* [DATA]:
++++++++++
-- ==== Sys2Proof/Machine/Schedule.lean ====
section
/-!
DEFINITION. Arming and disarming a swap and the wake plan (R51-R55), the swap step (R57), and the
sequencers (R41-R45).
-/

namespace Sys2Proof.Machine

/-! ## The lead window (R52, R53) -/

/-- Links of the bank that an armed swap would have to wake. -/
def Ctl.wakeLinks (s : Ctl) (d k : Nat) : List Nat :=
  (bitsOf 48 (s.bank d k).linkUse).filter (fun l => s.linkState l = LanSt.IDLE)

/-- A link will have been in electrical idle longer than 31,250 slots at slot S. -/
def Ctl.idleLongAt (s : Ctl) (l S : Nat) : Bool := decide (31250 + s.now < s.slots - (s.link l).idleSince + S)

/-- Fast-exit lead L of a link: 1 + ⌈RTT / 320 ns⌉. -/
def Ctl.exitLead (s : Ctl) (l : Nat) : Nat := 1 + cdiv (s.rd (LNK_STATUS.RTT l)) 320

/-- S lies in the lead window for bank `k`. -/
def Ctl.leadOk (s : Ctl) (d k S : Nat) : Bool :=
  let ls := s.wakeLinks d k
  let lead := if ls.any (fun l => s.idleLongAt l S) then 6256
    else 1 + (if ls.isEmpty then 3 else listMax (ls.map s.exitLead))
  decide (s.now + lead ≤ S) && decide (S ≤ s.now + 2 ^ 31)

/-! ## Arming (R51, R54, R55) -/

/-- The refusal of an arming for slot S; a SWAP entry's takes no account of MER_PHASE_NEXT. A bank
whose routing still drains is not armed (R25, R50). -/
def Ctl.armCheck (s : Ctl) (d S : Nat) (entry : Bool) : Nat :=
  let k := 1 - s.liveBank d
  if s.armed d then St.BUSY
  else if (s.domMer d).checking = some k ∨ s.draining d k then St.BUSY
  else if !s.bankValid d k then St.DENIED
  else if !entry ∧ (s.bank d k).kind ≠ s.rd (MER_PHASE_NEXT.KIND d) then St.BAD_PARAM
  else if !s.leadOk d k S then St.BAD_PARAM
  else St.OK

def Ctl.swapStatus (s : Ctl) (d st : Nat) : Ctl := s.wr (MER_SWAP_STATUS.LAST_STATUS d) st

/-- Arm the swap for slot S. -/
def Ctl.arm (s : Ctl) (d S : Nat) : Ctl :=
  (s.wrB (MER_SWAP_STATUS.ARMED d) true).wr (MER_SWAP_AT.SLOT d) S

/-- A status for MER_SWAP_AT or MER_PHASE_NEXT of a write by route `rt`; a refused one is a NOTE. -/
def Ctl.swapReply (s : Ctl) (rt d a st : Nat) : Ctl :=
  let s := s.swapStatus d st
  if st = St.OK then s else s.logRefused rt a 8 st

/-- A write of MER_SWAP_AT: S ≠ 0 arms, 0 disarms. -/
def Ctl.swapAtWrite (s : Ctl) (rt d S : Nat) : Ctl :=
  let a := MER_SWAP_AT.addr d
  if s.bit (MER_SWAP_STATUS.WAKING d) then s.swapReply rt d a St.BUSY
  else if S = 0 then
    let s := if s.armed d then (s.wrB (MER_SWAP_STATUS.ARMED d) false).wr (MER_SWAP_AT.SLOT d) 0 else s
    s.swapReply rt d a St.OK
  else
    let st := s.armCheck d S false
    let s := if st = St.OK then s.arm d S else s
    s.swapReply rt d a st

/-- A write of MER_PHASE_NEXT. -/
def Ctl.phaseNextWrite (s : Ctl) (rt d v : Nat) : Ctl :=
  let a := MER_PHASE_NEXT.addr d
  if s.armed d then s.swapReply rt d a St.BUSY
  else (s.wr (MER_PHASE_NEXT.KIND d) v).swapReply rt d a St.OK

/-- Slot at which the next period of a domain's live bank begins. -/
def Ctl.nextPeriod (s : Ctl) (d : Nat) : Nat :=
  (s.domMer d).start + (s.periodNo d + 1) * max 1 (s.bank d (s.liveBank d)).period

/-- A SWAP entry in the present slot (R55). -/
def Ctl.swapEntry (s : Ctl) (d lead : Nat) : Ctl :=
  let S := s.now + lead
  let st := s.armCheck d S true
  let s' := s.swapStatus d st
  if st = St.OK then (s'.wr (MER_PHASE_NEXT.KIND d) (s.bank d (1 - s.liveBank d)).kind).arm d S
  else
    let s' := s'.setDomMer d { s'.domMer d with forcedFrom := some (s.nextPeriod d) }
    s'.raise Src.SWAP_INVALID { domain := some d } (s.rdWord MER_SYNC_STATUS.addr)

/-! ## The wake plan (R53, R54) -/

/-- What the start of the present slot begins of an armed swap's wake. -/
def Ctl.swapWake (s : Ctl) (d : Nat) : Ctl :=
  if !s.armed d then s
  else
    let S := s.rd (MER_SWAP_AT.SLOT d)
    let due := (s.wakeLinks d (1 - s.liveBank d)).filter (fun l =>
      if s.idleLongAt l S then decide (S ≤ s.now + 6251) else decide (S ≤ s.now + s.exitLead l))
    let s := if due.isEmpty && !decide (S ≤ s.now + 1) then s else s.wrB (MER_SWAP_STATUS.WAKING d) true
    due.foldl (fun s l => s.startWakeAs l (!s.idleLongAt l S)) s

/-- SWAP_WAKE_START (R53). -/
def execSwapWakeStart (d : Fin 64) (s : State) : Host.Outcome State Fault Refusal :=
  s.ctlNext (fun c => c.swapWake d.val)

/-! ## Ending an active entry -/

/-- An entry stops being active: an ACCEPT window closes, an UPDATE entry starts no more chunks, and
LAST leaves its operation to late traffic (R154). -/
def Ctl.endEntry (s : Ctl) (n : Nat) (a : ActiveEnt) : Ctl :=
  let e := s.entry n (s.liveBank (s.domOf n)) a.idx
  let k := opKey n e.desc
  let upto := s.slots - 1
  let mine (w : Nat × Nat × Option Nat) : Bool := w.1 = e.link && w.2.1 = e.chunk && w.2.2.isNone
  let close (w : Nat × Nat × Option Nat) : Nat × Nat × Option Nat := (w.1, w.2.1, some upto)
  let s := if e.action = Act.ACCEPT then s.modOp k (fun o => { o with windows := updWhere mine close o.windows })
    else if e.action = Act.RUN ∧ e.arg0 / 65536 = 0xFFFF then s.setUpd n { s.updOf n with active := false }
    else s
  if e.last && s.opOpen k && (s.opOf k).sched then s.modOp k (fun o => { o with late := true }) else s

/-- Every active entry of a slice ends. -/
def Ctl.dropActive (s : Ctl) (n : Nat) : Ctl :=
  let s := (s.seqOf n).active.foldl (fun s a => s.endEntry n a) s
  s.setSeq n { s.seqOf n with active := [] }

/-! ## The swap step (R57) -/

/-- At a swap every UP link takes its idle decision (R53). -/
def Ctl.idleDecisions (s : Ctl) : Ctl :=
  (List.range 48).foldl (fun s l =>
    if s.linkState l = LanSt.UP then
      let due := !s.linkInBanks l && !s.heldAwake l
      s.modLink l (fun k => { k with idleDue := due, partnerWoken := false })
    else s) s

/-- The swap step of a domain at the boundary into slot S. -/
def Ctl.phaseSwap (s : Ctl) (d S : Nat) : Ctl :=
  let old := s.liveBank d
  let ns := s.slicesOf d
  let s := ns.foldl Ctl.dropActive s
  let ks := ns.flatMap (fun n => (s.openOps n).filter (fun k => (s.opOf k).sched))
  let s := ks.foldl (fun s k => s.abandonOp k St.TIMEOUT false) s
  let s := if ks.isEmpty then s
    else s.raise Src.SWAP_ABANDON { domain := some d } (s.rdWord MER_SYNC_STATUS.addr) (min 255 ks.length)
  let s := s.wr (MER_SWAP_STATUS.ABANDONED d) (min 255 ks.length)
  let s := (s.wr (MER_PHASE.BANK d) (1 - old)).wr (MER_PHASE.KIND d) (s.bank d (1 - old)).kind
  let s := (s.inc (MER_PHASE.EPOCH d) 1).inc (MER_PHASE.SWAPS d) 1
  let s := (s.wrB (MER_PHASE.HELD d) false).wr (SWX_EPOCH.CUR d) (s.epoch d)
  let s := (s.wrB (MER_SWAP_STATUS.ARMED d) false).wrB (MER_SWAP_STATUS.WAKING d) false
  let s := (s.wr (MER_SWAP_AT.SLOT d) 0).wr (MER_SWAP_STATUS.LAST_SWAP d) S
  let s := s.setDomMer d { s.domMer d with start := S, ended := false, forcedFrom := none }
  let s := (s.wrB (SWX_EPOCH.DRAINING d) true).wr (SWX_EPOCH.DRAIN_BANK d) old
  let s := { s with sw := { s.sw with drainFrom := tblPut (fun _ => 0) s.sw.drainFrom d (s.slots + 1) } }
  let s := { s with tw := { s.tw with bare := s.tw.bare.filter (fun n => !ns.contains n) } }
  (s.drainRefresh d).idleDecisions

/-- A swap of the domain falls on the boundary that ends the present slot. -/
def Ctl.swapDue (s : Ctl) (d : Nat) : Bool :=
  s.armed d && s.mer.counting && decide (s.rd (MER_SWAP_AT.SLOT d) ≤ s.now + 1)

/-- PHASE_SWAP (R57): the swap step of the boundary that ends the present slot. -/
def execPhaseSwap (d : Fin 64) (s : State) : Host.Outcome State Fault Refusal :=
  s.ctlNext (fun c => if c.swapDue d.val then c.phaseSwap d.val (c.now + 1) else c)

/-! ## The sequencer (R41-R45, R55) -/

/-- The slice executes nothing now, whatever its entry: before alignment or after its loss (R38), in
FOLLOW or STANDBY (R326, R327), after a stop (R264), and in an orderly stop or the safe state. -/
def Ctl.idleNow (s : Ctl) (n : Nat) : Bool :=
  !s.aligned || s.twinState n = Tws.FOLLOW || s.twinState n = Tws.STANDBY || s.inSafe || s.flt.safeAt.isSome
    || (match (s.engOf n).idleFrom with | some t => decide (t ≤ s.slots) | none => false)
    || (match s.flt.orderlyAt with | some b => decide (b ≤ s.slots) | none => false)

/-- A domain's entries run as IDLE in the period that begins now (R55, R208). -/
def Ctl.idlePeriod (s : Ctl) (d : Nat) : Bool :=
  s.storeState d = 4 || s.storeState d = 5 || (match (s.domMer d).forcedFrom with | some t => decide (t ≤ s.now) | none => false)

/-- The live bank has run its last repeat. -/
def Ctl.bankHeld (s : Ctl) (d : Nat) : Bool :=
  let h := s.bank d (s.liveBank d)
  h.repeat_ != 0 && decide (h.repeat_ ≤ s.periodNo d)

/-- Slot offset in the period of the domain's live bank. -/
def Ctl.periodOffset (s : Ctl) (d : Nat) : Nat := (s.now - (s.domMer d).start) % max 1 (s.bank d (s.liveBank d)).period

/-- The bank's last repeat ends (R41). -/
def Ctl.holdBank (s : Ctl) (d : Nat) : Ctl :=
  if s.created d && s.bankHeld d && !(s.domMer d).ended then
    let s := (s.wrB (MER_PHASE.HELD d) true).setDomMer d { s.domMer d with ended := true }
    s.raise Src.MER_TABLE_END { domain := some d } (s.rdWord MER_SYNC_STATUS.addr)
  else s

/-- Index of the next entry to execute: of a slice that has joined, the first of a later offset of the
period; after the last, and of a slice that has not joined, the first of the table (log entry 54). -/
def Ctl.nextEntry (s : Ctl) (n : Nat) : Nat :=
  let d := s.domOf n
  let l := s.table n (s.liveBank d)
  let o := s.periodOffset d
  match l.find? (fun e => (s.seqOf n).joined && decide (o < e.2.offset)) with
  | some e => e.1
  | none => (l.head?.map Prod.fst).getD 0

/-- Registers of the sequencer. -/
def Ctl.seqPublish (s : Ctl) (n : Nat) : Ctl :=
  let d := s.domOf n
  let h := s.bank d (s.liveBank d)
  let q := s.seqOf n
  let on := s.sliceOn n && s.assigned n d
  let held := s.bankHeld d
  let st := if !on then 0 else if q.idle || s.idleNow n then 3 else if held then 2 else 1
  let s := (s.wr (SLC_SEQ_STATUS.STATE n) st).wr (SLC_SEQ_STATUS.BANK n) (s.liveBank d)
  let s := s.wr (SLC_SEQ_STATUS.ENTRY n) (if on then s.nextEntry n else 0)
  s.wr (SLC_SEQ_STATUS.REPEATS_LEFT n)
    (if !on then 0 else if h.repeat_ = 0 then 0xFFFF_FFFF else if held then 0 else h.repeat_ - s.periodNo d)

/-- The slice runs entries in the present slot. -/
def Ctl.seqRuns (s : Ctl) (n : Nat) : Bool :=
  let d := s.domOf n
  s.sliceOn n && s.assigned n d && (s.seqOf n).joined && !(s.seqOf n).idle && !s.idleNow n && !s.bankHeld d
    && decide ((s.domMer d).start ≤ s.now)

/-- The lowest-numbered slice of the domain that runs entries executes its SWAP entry (R55). -/
def Ctl.leadSlice (s : Ctl) (d : Nat) : Option Nat := (s.slicesOf d).find? s.seqRuns

/-- An ACCEPT window opens: contributions held for it are placed (Table COL-4, row 7). -/
def Dev.openWindow (dv : Dev) (n : Nat) (e : Entry) : Dev :=
  let k := opKey n e.desc
  let mine := (dv.ctl.opOf k).early.filter (fun x => x.link = e.link && x.from_ = e.chunk)
  let other (w : Nat × Nat × Option Nat) : Bool := !(w.1 = e.link && w.2.1 = e.chunk)
  let rest (x : Early) : Bool := !(x.link = e.link && x.from_ = e.chunk)
  let dv := dv.onCtl (fun s => s.modOp k (fun o =>
    { o with windows := o.windows.filter other ++ [(e.link, e.chunk, none)], early := o.early.filter rest }))
  mine.foldl (fun dv x =>
    let dv := dv.onCtl (fun s => (s.releaseBuf (4 * n + 1) x.pool x.cls x.idx).takeIn k x.x)
    dv.afterInput n x.x.pkt) dv

/-- An entry in its first slot (Table MER-3). -/
def Dev.startEntry (dv : Dev) (n i : Nat) (e : Entry) : Dev :=
  let d := dv.ctl.domOf n
  let bank := dv.ctl.liveBank d
  let k := opKey n e.desc
  let dv := if e.first then dv.onCtl (fun s => s.openSched n e.desc) else dv
  let a (s : Ctl) : ActiveEnt := { idx := i, last := s.now + e.count - 1, budget := e.units }
  let dv := dv.onCtl (fun s => s.setSeq n { s.seqOf n with active := (s.seqOf n).active ++ [a s] })
  match e.action with
  | 1 => dv.openWindow n e
  | 3 => dv.onCtl (fun s => s.modOp k (fun o => { o with lastSend := some (e.link, e.vc) }))
  | 4 => dv.onCtl (fun s => s.modOp k (fun o => { o with lastMcast := some (e.mask, e.vc) }))
  | 5 =>
    if e.arg0 / 65536 = 0xFFFF then dv.onCtl (fun s => s.setUpd n { s.updOf n with active := true })
    else dv.onCtl (fun s =>
      let (ok, s) := s.enqueueStart n (e.arg0 % 4) { binding := e.arg0 / 65536, bank := bank, arg := e.arg1 }
      if ok then s else s.raise Src.SEQ_LATE { domain := some d, slice := some n } (s.rdWord MER_SYNC_STATUS.addr))
  | 6 => dv.onCtl (fun s => s.syncSem n (e.arg0 % 256) e.arg1)
  | 7 => dv.onCtl (fun s => if s.leadSlice d = some n then s.swapEntry d e.arg0 else s)
  | 8 => dv.onCtl (fun s =>
      let s := s.setSeq n { s.seqOf n with marks := (e.arg0 % 2 ^ 31, s.now) :: (s.seqOf n).marks }
      if nbit e.arg0 31 then s.setDomMer d { s.domMer d with mark := true } else s)
  | _ => dv

/-- The present slot of one slice: entries that have ended leave, a period's start is joined, and the
step of this offset is executed in table order. -/
def Dev.seqSlot (dv : Dev) (n : Nat) : Dev :=
  let s := dv.ctl
  let d := s.domOf n
  if !(s.sliceOn n && s.assigned n d) then
    dv.onCtl (fun s => ((s.dropActive n).setSeq n { marks := (s.seqOf n).marks }).seqPublish n)
  else
    let s := ((s.seqOf n).active.filter (fun a => decide (a.last < s.now))).foldl (fun s a => s.endEntry n a) s
    let s := s.setSeq n { s.seqOf n with active := (s.seqOf n).active.filter (fun a => decide (s.now ≤ a.last)) }
    let o := s.periodOffset d
    let begun := decide ((s.domMer d).start ≤ s.now)
    let s := if o = 0 ∧ begun ∧ s.aligned ∧ !s.bankHeld d then
        s.setSeq n { s.seqOf n with joined := true, idle := s.idlePeriod d }
      else s
    if !s.seqRuns n then
      let s := s.dropActive n
      let s := if s.aligned then s else s.setSeq n { s.seqOf n with joined := false }
      { dv with ctl := s.seqPublish n }
    else
      let fill (a : ActiveEnt) : ActiveEnt := { a with budget := (s.entry n (s.liveBank d) a.idx).units }
      let s := s.setSeq n { s.seqOf n with active := (s.seqOf n).active.map fill }
      let step := (s.table n (s.liveBank d)).filter (fun e => e.2.offset = o)
      let dv := step.foldl (fun dv e => dv.startEntry n e.1 e.2) { dv with ctl := s }
      dv.onCtl (fun s => s.seqPublish n)

/-- The first schedule entries of the new slot, on every slice (R26 step 4). -/
def Dev.seqAll (dv : Dev) : Dev :=
  let dv := dv.onCtl (fun s => (List.range 64).foldl Ctl.holdBank s)
  (List.range 64).foldl Dev.seqSlot dv

end Sys2Proof.Machine
end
++++++++++
* [EXERCISE PROMPT]:
All lines of the material that contain the word "Option" should be listed.

* [OUTPUT OF THE EXERCISE]:
  let mine (w : Nat × Nat × Option Nat) : Bool := w.1 = e.link && w.2.1 = e.chunk && w.2.2.isNone
  let close (w : Nat × Nat × Option Nat) : Nat × Nat × Option Nat := (w.1, w.2.1, some upto)
def Ctl.leadSlice (s : Ctl) (d : Nat) : Option Nat := (s.slicesOf d).find? s.seqRuns
  let other (w : Nat × Nat × Option Nat) : Bool := !(w.1 = e.link && w.2.1 = e.chunk)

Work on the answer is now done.